## EXERCISE PROMPT
Below are some records. Return exactly the lines from the one containing "finOwed := true" through the one containing "an instruction, enters", both included, and only those.
(RAW DATA begins)
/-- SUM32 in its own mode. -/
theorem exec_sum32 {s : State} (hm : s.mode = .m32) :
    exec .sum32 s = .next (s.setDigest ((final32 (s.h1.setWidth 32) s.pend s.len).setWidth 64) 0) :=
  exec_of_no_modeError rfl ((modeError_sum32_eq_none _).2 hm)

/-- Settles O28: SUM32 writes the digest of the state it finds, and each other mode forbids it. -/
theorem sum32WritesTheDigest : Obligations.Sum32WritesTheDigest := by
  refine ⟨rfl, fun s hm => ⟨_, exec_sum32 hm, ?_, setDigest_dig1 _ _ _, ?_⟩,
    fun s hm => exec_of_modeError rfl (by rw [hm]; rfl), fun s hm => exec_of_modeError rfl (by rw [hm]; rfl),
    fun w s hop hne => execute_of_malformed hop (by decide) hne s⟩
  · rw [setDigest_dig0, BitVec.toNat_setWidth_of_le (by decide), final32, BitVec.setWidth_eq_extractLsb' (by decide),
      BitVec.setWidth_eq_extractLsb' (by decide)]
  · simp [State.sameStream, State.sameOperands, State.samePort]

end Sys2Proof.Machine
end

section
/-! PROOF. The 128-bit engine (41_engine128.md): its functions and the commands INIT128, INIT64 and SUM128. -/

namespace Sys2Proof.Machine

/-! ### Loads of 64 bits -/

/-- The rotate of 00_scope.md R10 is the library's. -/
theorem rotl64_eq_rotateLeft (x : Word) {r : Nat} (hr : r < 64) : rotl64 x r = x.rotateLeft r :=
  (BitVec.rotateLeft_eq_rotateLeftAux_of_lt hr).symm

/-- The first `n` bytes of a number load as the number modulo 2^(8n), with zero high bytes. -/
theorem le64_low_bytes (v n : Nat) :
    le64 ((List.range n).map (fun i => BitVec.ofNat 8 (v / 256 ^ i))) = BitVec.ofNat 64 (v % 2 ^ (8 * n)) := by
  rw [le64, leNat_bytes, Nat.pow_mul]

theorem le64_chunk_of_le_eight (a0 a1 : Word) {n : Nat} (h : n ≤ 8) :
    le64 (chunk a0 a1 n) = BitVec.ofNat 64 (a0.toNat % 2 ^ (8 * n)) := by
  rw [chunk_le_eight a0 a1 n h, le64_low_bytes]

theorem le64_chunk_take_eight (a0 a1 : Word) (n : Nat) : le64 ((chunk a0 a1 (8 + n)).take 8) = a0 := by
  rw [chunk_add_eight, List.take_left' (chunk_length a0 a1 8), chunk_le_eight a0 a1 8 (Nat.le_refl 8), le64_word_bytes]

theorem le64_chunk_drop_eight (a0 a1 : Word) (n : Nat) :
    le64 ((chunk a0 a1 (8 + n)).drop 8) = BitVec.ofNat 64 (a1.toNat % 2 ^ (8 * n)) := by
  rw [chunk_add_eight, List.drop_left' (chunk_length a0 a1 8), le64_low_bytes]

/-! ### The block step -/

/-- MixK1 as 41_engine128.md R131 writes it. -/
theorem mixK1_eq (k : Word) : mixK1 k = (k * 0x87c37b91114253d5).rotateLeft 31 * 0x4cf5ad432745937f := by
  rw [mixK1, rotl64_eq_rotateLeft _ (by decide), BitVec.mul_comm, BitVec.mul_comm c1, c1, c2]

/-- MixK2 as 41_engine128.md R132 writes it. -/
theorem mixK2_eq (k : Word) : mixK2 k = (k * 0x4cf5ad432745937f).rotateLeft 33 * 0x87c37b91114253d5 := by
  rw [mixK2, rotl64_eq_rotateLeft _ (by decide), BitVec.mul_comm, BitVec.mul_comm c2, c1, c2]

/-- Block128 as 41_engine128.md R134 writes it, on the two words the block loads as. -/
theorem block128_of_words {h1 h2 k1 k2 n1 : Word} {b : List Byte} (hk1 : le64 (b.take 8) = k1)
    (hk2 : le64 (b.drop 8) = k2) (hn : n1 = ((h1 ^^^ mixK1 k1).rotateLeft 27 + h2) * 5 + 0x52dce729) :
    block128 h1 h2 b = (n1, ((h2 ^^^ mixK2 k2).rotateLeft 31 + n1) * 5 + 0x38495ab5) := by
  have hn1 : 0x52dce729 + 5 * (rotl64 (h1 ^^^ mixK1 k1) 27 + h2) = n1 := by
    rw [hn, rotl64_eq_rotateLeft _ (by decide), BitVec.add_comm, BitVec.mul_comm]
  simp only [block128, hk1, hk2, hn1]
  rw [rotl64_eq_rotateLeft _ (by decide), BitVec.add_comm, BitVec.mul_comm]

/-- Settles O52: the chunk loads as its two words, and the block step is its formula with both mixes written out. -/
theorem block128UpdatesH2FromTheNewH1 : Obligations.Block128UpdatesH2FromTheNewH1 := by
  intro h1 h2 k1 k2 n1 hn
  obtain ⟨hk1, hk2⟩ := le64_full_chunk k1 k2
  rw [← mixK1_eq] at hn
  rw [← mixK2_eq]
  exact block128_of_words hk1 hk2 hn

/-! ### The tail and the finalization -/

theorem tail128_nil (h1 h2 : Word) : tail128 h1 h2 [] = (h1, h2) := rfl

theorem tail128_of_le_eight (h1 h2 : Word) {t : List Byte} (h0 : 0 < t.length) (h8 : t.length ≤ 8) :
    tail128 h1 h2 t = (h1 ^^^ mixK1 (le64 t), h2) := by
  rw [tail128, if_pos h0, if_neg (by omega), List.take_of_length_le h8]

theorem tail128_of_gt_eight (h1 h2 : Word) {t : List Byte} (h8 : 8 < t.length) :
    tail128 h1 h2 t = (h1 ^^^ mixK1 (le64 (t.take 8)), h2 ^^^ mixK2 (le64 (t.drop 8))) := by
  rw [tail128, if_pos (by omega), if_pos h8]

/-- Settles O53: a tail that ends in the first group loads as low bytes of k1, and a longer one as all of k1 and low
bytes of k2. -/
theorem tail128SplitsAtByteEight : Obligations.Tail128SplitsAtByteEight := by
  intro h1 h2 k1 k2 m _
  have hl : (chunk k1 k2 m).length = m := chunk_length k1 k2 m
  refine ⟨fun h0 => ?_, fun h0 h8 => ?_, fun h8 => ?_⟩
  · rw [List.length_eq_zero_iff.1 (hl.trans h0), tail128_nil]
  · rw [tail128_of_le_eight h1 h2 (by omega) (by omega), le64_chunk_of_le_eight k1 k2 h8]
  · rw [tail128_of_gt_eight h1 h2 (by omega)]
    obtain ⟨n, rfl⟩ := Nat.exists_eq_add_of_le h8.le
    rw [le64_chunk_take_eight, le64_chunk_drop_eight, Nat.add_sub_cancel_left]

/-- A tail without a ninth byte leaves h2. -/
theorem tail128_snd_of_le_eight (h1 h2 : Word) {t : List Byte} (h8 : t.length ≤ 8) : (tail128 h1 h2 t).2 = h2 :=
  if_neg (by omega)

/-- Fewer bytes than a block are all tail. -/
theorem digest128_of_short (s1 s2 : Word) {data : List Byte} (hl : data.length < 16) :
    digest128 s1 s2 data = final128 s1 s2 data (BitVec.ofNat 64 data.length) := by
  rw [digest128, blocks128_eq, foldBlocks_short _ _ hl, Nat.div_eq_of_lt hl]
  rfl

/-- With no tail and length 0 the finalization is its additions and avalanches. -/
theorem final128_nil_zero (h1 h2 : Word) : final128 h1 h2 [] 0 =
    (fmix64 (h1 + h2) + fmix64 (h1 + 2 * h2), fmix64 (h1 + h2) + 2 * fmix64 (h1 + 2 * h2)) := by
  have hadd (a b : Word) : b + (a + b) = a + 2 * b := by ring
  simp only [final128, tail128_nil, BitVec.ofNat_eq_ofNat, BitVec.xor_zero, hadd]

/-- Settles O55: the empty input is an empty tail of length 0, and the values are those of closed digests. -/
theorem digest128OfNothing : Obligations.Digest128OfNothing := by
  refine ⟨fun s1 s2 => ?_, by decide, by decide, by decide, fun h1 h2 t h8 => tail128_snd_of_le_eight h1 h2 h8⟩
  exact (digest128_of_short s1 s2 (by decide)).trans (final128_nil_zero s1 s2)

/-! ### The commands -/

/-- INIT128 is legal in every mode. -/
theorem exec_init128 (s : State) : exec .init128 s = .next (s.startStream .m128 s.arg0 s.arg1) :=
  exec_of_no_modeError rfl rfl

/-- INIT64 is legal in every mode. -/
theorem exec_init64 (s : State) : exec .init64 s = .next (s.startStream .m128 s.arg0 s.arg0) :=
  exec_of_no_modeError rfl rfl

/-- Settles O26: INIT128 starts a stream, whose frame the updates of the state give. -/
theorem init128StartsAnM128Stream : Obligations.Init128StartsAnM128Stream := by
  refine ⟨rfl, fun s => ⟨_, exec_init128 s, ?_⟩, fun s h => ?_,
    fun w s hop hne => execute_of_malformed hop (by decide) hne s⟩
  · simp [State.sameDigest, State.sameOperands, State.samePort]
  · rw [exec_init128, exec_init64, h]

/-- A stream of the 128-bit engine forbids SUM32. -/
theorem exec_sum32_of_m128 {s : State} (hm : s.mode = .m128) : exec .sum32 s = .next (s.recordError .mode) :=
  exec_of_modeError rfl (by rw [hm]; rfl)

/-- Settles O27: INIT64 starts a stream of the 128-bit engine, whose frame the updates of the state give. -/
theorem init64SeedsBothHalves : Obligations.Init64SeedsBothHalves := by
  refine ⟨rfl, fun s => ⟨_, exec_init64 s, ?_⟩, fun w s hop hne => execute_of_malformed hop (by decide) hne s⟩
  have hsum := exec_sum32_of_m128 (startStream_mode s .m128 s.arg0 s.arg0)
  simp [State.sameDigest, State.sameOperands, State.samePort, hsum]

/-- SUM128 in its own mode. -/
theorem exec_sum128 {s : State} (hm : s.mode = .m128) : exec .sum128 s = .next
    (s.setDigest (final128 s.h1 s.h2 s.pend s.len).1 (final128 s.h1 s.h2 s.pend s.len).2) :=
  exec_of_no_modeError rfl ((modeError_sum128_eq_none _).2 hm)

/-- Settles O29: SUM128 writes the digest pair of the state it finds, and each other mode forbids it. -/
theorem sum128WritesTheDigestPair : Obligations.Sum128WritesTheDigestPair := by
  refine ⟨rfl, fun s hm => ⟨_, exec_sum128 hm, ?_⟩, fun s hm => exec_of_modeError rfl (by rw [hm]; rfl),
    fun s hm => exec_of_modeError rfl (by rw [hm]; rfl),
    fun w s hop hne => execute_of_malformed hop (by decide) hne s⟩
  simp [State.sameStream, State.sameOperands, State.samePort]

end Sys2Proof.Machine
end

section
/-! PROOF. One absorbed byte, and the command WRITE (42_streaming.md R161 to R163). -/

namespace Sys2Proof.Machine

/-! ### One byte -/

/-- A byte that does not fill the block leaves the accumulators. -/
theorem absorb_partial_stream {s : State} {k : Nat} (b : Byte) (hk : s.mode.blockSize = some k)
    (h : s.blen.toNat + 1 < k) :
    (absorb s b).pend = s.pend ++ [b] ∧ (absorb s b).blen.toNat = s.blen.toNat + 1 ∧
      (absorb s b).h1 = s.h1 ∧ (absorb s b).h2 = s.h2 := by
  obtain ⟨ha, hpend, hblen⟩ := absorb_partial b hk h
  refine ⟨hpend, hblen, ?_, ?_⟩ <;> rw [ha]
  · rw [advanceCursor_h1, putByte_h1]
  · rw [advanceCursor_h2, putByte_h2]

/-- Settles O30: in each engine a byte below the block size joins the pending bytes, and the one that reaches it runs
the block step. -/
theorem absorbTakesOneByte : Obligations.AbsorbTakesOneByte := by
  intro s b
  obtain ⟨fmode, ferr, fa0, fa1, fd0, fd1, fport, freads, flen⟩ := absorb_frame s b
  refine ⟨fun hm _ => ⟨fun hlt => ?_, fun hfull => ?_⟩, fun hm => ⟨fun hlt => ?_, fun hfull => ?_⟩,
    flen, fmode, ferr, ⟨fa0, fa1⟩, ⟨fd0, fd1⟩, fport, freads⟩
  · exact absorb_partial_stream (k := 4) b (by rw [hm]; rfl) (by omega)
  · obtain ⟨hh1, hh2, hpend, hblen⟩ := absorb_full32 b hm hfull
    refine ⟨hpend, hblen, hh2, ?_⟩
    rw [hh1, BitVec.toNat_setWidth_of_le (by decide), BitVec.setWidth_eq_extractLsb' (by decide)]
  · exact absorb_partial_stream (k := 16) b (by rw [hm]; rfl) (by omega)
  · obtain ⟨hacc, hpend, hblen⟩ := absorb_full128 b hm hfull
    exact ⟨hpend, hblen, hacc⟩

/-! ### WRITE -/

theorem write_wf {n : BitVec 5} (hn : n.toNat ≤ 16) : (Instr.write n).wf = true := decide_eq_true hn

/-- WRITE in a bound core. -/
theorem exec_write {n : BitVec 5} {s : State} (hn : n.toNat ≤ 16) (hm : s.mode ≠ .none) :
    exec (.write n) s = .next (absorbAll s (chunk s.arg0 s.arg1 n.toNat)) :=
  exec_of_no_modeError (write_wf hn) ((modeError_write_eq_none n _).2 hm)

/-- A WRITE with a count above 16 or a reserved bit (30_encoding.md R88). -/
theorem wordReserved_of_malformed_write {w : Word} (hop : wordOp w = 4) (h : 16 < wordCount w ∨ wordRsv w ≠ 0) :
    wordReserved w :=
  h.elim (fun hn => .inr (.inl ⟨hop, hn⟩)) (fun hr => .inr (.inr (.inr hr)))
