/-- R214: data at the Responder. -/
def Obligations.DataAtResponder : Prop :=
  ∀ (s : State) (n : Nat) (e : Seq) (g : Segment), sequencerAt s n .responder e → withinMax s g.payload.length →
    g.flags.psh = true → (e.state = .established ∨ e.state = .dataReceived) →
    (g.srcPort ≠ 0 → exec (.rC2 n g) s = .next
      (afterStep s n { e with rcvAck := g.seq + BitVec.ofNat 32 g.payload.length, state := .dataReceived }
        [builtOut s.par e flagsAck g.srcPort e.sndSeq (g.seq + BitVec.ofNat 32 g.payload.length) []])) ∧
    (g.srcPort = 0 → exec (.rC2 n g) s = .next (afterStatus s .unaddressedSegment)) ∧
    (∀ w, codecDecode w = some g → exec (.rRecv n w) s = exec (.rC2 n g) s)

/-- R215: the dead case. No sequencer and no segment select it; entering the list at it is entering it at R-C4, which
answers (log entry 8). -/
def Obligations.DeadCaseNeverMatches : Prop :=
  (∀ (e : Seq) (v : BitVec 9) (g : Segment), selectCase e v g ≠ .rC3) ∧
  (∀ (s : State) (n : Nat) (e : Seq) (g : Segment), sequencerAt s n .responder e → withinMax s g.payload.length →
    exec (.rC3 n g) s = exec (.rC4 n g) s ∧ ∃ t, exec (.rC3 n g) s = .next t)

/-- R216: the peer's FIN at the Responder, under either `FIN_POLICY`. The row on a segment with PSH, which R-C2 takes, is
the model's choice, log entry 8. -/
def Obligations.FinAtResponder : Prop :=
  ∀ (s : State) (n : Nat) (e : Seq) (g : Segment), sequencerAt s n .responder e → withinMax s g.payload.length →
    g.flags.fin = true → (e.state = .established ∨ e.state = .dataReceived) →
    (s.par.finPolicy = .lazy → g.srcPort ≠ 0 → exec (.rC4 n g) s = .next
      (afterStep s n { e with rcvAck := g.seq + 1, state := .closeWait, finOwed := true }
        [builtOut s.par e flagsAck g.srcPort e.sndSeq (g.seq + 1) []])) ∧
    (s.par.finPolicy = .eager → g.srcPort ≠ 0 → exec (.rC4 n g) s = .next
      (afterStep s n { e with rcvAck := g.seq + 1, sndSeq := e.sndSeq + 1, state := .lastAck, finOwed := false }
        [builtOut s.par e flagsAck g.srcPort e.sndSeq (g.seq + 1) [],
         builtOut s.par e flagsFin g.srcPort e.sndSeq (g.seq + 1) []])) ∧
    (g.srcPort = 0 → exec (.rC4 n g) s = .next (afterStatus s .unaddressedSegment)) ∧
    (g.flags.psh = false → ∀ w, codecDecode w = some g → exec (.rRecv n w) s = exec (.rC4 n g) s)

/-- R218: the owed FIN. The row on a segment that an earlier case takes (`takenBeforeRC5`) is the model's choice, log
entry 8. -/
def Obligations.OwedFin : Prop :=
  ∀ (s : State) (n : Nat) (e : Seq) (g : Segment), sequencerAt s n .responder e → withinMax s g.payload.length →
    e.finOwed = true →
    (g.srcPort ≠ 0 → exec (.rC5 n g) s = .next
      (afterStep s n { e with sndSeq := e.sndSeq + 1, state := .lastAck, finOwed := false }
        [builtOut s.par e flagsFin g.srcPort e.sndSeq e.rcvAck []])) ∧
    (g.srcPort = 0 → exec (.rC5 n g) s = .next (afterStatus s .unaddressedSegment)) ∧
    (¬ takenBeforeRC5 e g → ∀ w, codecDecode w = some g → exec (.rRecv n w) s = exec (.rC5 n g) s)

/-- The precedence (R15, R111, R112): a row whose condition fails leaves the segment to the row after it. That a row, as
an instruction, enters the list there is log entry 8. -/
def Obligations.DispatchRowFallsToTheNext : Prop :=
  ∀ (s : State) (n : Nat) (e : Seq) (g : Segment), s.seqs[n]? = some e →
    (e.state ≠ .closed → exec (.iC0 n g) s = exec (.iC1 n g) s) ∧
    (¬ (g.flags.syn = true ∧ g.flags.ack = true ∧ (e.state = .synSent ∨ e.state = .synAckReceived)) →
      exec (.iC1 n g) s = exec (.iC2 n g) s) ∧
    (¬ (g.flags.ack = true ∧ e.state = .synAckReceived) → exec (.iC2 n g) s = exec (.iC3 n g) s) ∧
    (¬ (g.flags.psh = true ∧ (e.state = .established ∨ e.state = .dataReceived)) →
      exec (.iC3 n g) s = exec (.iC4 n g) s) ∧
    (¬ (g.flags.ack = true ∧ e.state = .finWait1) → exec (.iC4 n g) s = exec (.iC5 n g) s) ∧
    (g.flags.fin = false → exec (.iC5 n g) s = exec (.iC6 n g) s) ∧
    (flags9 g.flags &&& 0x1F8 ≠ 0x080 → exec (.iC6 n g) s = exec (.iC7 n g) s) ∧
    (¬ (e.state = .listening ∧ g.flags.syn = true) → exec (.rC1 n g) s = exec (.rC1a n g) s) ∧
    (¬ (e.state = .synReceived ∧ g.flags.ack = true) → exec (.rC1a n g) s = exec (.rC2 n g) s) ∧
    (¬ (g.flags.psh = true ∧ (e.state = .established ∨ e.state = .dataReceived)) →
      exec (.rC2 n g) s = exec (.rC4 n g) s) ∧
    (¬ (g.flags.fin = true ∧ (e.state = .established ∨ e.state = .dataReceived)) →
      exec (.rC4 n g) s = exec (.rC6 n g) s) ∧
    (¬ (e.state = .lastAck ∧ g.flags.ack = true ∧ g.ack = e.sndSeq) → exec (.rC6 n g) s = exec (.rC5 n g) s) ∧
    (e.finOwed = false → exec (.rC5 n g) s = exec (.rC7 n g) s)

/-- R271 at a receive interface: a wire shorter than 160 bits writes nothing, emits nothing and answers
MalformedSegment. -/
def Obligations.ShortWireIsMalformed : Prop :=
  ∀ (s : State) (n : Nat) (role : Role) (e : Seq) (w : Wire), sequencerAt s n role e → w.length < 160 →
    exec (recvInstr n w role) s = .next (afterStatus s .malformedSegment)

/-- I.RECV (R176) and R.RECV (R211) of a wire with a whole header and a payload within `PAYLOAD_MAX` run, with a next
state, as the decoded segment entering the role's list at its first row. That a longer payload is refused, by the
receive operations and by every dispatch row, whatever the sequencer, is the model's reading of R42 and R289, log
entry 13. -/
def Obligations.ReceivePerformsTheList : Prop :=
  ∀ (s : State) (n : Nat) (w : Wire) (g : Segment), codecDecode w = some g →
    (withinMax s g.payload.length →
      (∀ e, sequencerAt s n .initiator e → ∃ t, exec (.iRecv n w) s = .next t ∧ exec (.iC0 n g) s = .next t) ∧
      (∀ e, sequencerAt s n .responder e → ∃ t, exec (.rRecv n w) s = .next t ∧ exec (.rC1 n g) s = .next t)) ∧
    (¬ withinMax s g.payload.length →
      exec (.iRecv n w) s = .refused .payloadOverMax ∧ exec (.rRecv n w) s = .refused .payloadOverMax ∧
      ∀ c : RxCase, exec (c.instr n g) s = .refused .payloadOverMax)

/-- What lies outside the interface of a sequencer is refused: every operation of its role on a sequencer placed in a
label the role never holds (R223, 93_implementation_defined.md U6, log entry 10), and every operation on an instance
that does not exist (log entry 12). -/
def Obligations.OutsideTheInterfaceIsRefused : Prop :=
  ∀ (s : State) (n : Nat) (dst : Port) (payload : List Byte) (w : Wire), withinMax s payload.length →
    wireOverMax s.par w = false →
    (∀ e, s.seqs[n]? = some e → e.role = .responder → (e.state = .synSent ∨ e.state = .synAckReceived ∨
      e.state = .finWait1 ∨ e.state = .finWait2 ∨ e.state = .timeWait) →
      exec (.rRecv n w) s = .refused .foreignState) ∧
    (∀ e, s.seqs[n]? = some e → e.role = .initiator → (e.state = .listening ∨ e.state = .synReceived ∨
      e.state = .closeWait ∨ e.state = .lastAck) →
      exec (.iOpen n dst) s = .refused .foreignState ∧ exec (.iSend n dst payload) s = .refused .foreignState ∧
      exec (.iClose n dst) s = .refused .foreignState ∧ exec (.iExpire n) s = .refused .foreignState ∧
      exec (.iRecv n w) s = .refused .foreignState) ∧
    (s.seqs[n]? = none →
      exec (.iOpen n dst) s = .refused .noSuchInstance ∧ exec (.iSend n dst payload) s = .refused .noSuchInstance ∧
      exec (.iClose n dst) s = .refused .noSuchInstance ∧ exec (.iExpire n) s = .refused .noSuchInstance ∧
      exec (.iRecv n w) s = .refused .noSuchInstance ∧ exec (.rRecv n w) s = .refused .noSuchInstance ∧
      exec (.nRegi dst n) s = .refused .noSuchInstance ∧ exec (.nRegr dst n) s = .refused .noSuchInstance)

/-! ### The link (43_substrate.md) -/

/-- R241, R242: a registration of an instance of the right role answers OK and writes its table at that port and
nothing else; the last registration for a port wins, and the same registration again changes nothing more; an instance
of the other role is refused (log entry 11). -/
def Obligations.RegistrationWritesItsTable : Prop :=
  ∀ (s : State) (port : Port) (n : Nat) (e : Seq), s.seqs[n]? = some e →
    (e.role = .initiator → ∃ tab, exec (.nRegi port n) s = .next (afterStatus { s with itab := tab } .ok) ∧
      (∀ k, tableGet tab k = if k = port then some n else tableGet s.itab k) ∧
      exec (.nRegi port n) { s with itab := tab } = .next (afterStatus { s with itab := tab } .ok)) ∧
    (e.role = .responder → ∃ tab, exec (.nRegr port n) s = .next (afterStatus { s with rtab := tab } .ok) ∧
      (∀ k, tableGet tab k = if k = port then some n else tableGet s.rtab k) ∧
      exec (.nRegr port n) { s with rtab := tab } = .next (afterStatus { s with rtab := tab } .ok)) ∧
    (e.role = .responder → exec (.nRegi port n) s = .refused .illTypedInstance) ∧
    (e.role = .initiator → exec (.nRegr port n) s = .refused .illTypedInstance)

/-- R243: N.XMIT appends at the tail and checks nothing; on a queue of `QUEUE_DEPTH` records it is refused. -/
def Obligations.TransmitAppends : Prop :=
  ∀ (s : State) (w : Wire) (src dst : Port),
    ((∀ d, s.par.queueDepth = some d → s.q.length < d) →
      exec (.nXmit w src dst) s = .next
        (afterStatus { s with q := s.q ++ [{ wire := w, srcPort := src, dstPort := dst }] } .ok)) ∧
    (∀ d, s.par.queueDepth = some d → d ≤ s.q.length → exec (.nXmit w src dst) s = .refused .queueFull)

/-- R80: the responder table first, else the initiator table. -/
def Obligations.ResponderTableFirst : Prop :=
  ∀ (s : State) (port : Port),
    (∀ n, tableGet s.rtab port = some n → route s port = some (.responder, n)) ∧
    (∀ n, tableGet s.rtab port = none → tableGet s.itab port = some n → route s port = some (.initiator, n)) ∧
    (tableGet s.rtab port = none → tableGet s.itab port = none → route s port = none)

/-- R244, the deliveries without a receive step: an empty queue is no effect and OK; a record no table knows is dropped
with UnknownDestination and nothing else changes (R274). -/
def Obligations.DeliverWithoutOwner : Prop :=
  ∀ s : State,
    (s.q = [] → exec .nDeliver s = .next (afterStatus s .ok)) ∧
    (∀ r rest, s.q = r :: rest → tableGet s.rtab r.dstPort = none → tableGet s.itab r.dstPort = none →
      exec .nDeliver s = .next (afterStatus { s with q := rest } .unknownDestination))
(RAW DATA ends)
## RESPONSE TO THE TASK
      (afterStep s n { e with rcvAck := g.seq + 1, state := .closeWait, finOwed := true }
        [builtOut s.par e flagsAck g.srcPort e.sndSeq (g.seq + 1) []])) ∧
    (s.par.finPolicy = .eager → g.srcPort ≠ 0 → exec (.rC4 n g) s = .next
      (afterStep s n { e with rcvAck := g.seq + 1, sndSeq := e.sndSeq + 1, state := .lastAck, finOwed := false }
        [builtOut s.par e flagsAck g.srcPort e.sndSeq (g.seq + 1) [],
         builtOut s.par e flagsFin g.srcPort e.sndSeq (g.seq + 1) []])) ∧
    (g.srcPort = 0 → exec (.rC4 n g) s = .next (afterStatus s .unaddressedSegment)) ∧
    (g.flags.psh = false → ∀ w, codecDecode w = some g → exec (.rRecv n w) s = exec (.rC4 n g) s)

/-- R218: the owed FIN. The row on a segment that an earlier case takes (`takenBeforeRC5`) is the model's choice, log
entry 8. -/
def Obligations.OwedFin : Prop :=
  ∀ (s : State) (n : Nat) (e : Seq) (g : Segment), sequencerAt s n .responder e → withinMax s g.payload.length →
    e.finOwed = true →
    (g.srcPort ≠ 0 → exec (.rC5 n g) s = .next
      (afterStep s n { e with sndSeq := e.sndSeq + 1, state := .lastAck, finOwed := false }
        [builtOut s.par e flagsFin g.srcPort e.sndSeq e.rcvAck []])) ∧
    (g.srcPort = 0 → exec (.rC5 n g) s = .next (afterStatus s .unaddressedSegment)) ∧
    (¬ takenBeforeRC5 e g → ∀ w, codecDecode w = some g → exec (.rRecv n w) s = exec (.rC5 n g) s)

/-- The precedence (R15, R111, R112): a row whose condition fails leaves the segment to the row after it. That a row, as
an instruction, enters the list there is log entry 8. -/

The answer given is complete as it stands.